Most business formation services emphasize two key benefits of an LLC:
            1. The owners of the company are protected from personal liability for business debts, and
            2.  An LLC is not subject to double taxation as a regular corporation is.

These are very important reasons to consider operating a business as an LLC as oppossed to the Corporate form of business, BUT possibly the very most important benefit of the limited liability company is its ease of operation and the reduced formality involved to maintain the limited liability characteristics of the company. An LLC can be legally operated and preserved with much less effort and formality than a corporation. This makes it much more difficult for a creditor or plaintiff to hold owners of the business personally liable, which is the primary reason for setting up a formal business organization in the first place - to insulate owners from personal liability.

Here is an actual example to demonstrate this point. (opens in new window).

 

 

An entreprenuer incorporates his business by filing Articles of Incorporation with the state. His corporation is legally formed. He then enters an advertising contract on behalf of the corporation. The advertising is so expensive that the company barely turns a profit after the first year. At the end of the first year, he renews the advertising contract for another 12 months. Business does not get better, and in the middle of the second year, the businessman decides to close business. Since the time of filing the Articles of Incorporation, the businessman did not adopt corporate bylaws, nor did he hold an annual meeting of shareholders, nor did he hold an annual meeting of directors. After six months of nonpayment, the advertising publisher files a lawsuit for the money owing on the balance of the advertising contract, alleging that the businessman is personally liable. The businessman files an Answer to the lawsuit stating the debt is an obligation of the corporation and requests he be dismissed from the suit.  The creditor (advertising firm) then files a subpoena demanding to review the corporation's books and records, including the corporation's bylaws, and minutes of meetings of shareholders and directors. When the businessman cannot produce such records, the plaintiff simply points out that since the businessman did not keep the required records, he did not OBSERVE CORPORATE FORMALITIES, and since these formalities were not properly followed, the corporate entity is non-existent, and he is therefore personally liable.

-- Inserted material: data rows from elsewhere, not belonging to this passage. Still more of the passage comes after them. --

/-! ## The port -/

theorem Notices.InRange.raise {n : Notices} (src : NoticeSrc) (inRange : n.InRange) : (n.raise src).InRange := by
  unfold Notices.raise
  split <;> exact inRange

theorem Notices.InRange.raiseMiss {n : Notices} (info : MissInfo) (inRange : n.InRange) : (n.raiseMiss info).InRange := by
  unfold Notices.raiseMiss
  split
  · exact ⟨min_le_left .., inRange.2⟩
  · exact ⟨(by decide : 1 ≤ 65535), (inRange.raise .miss).2⟩

theorem Notices.InRange.raiseQuiet {n : Notices} (i : Nat) (inRange : n.InRange) : (n.raiseQuiet i).InRange := by
  unfold Notices.raiseQuiet
  split
  · exact ⟨inRange.1, min_le_left .., inRange.2.2⟩
  · exact ⟨(inRange.raise .quiet).1, (by decide : 1 ≤ 65535), (inRange.raise .quiet).2.2⟩

/-- Marking a request as carried out changes no work. -/
theorem mem_markDone {r : Req} : ∀ {q : List Req}, r ∈ markDone q → ∃ r' ∈ q, r'.work = r.work := by
  intro q
  induction q with
  | nil => intro m; cases m
  | cons x rest ih =>
    intro m
    unfold markDone at m
    split at m
    · obtain rfl | m := List.mem_cons.mp m
      · exact ⟨_, .head _, rfl⟩
      · obtain ⟨r', old, work⟩ := ih m
        exact ⟨r', .tail _ old, work⟩
    · obtain rfl | m := List.mem_cons.mp m
      · exact ⟨_, .head _, rfl⟩
      · exact ⟨r, .tail _ m, rfl⟩

theorem markDone_length : ∀ q : List Req, (markDone q).length = q.length := by
  intro q
  induction q with
  | nil => rfl
  | cons x rest ih =>
    unfold markDone
    split <;> simp [ih]

/-- Giving a request its work changes no other work. -/
theorem mem_markWork {w : Option Work} {r : Req} : ∀ {q : List Req}, r ∈ markWork w q → r.work = w ∨ ∃ r' ∈ q, r'.work = r.work := by
  intro q
  induction q with
  | nil => intro m; cases m
  | cons x rest ih =>
    intro m
    unfold markWork at m
    split at m
    · obtain rfl | m := List.mem_cons.mp m
      · exact .inr ⟨_, .head _, rfl⟩
      · obtain work | ⟨r', old, work⟩ := ih m
        · exact .inl work
        · exact .inr ⟨r', .tail _ old, work⟩
    · obtain rfl | m := List.mem_cons.mp m
      · exact .inl rfl
      · exact .inr ⟨r, .tail _ m, rfl⟩

section Port
variable {cursor : Nat} {q : List Req} {fullList : List (Byte × Byte)}

theorem PortInRange.markDone (port : PortInRange cursor q fullList) : PortInRange cursor (markDone q) fullList := by
  obtain ⟨inTable, places, places', works⟩ := port
  refine ⟨inTable, by rwa [markDone_length], places', fun r m w e => ?_⟩
  obtain ⟨r', old, work⟩ := mem_markDone m
  exact works r' old w (work.trans e)

theorem PortInRange.markWork {w : Option Work} (left : ∀ v, w = some v → v.InRange) (port : PortInRange cursor q fullList) :
    PortInRange cursor (markWork w q) fullList := by
  obtain ⟨inTable, places, places', works⟩ := port
  refine ⟨inTable, by rwa [markWork_length], places', fun r m v e => ?_⟩
  obtain work | ⟨r', old, work⟩ := mem_markWork m
  · exact left v (work ▸ e)
  · exact works r' old v (work.trans e)

/-- A request received has no work left. -/
theorem PortInRange.received (kind tag : Byte) (payload : List Byte) (room : q.length < 4) (port : PortInRange cursor q fullList) :
    PortInRange cursor (q ++ [{ kind := kind, tag := tag, payload := payload }]) fullList := by
  obtain ⟨inTable, places, places', works⟩ := port
  refine ⟨inTable, by simpa using room, places', fun r m v e => ?_⟩
  obtain m | m := List.mem_append.mp m
  · exact works r m v e
  · rw [List.mem_singleton.mp m] at e
    cases e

What was the end result? The advertising publisher offered to "settle" for 75 cents on the dollar, and to avoid the expense of retaining an attorney, the businessman accepted.  Had the businessman followed corporate formalities, by adopting bylaws and keeping required records, the creditor would have been unsuccessful in collecting the debt.  But unfortunately, like most small business owners who "incorporate", this businessman failed to observe corporate formalities, either from not knowing any better, or from simply not having time to deal with the paperwork.

The best alternative for this person, probably would have been to form a limited liability company, rather than a corporation.  With an LLC, there is no requirement to keep bylaws or minutes of meetings of shareholders and directors.  Once an LLC is legally formed, it is virtually impossible for a creditor or other plaintiff to challenge the validity of the company and hold the owner(s) personally responsible for business debt.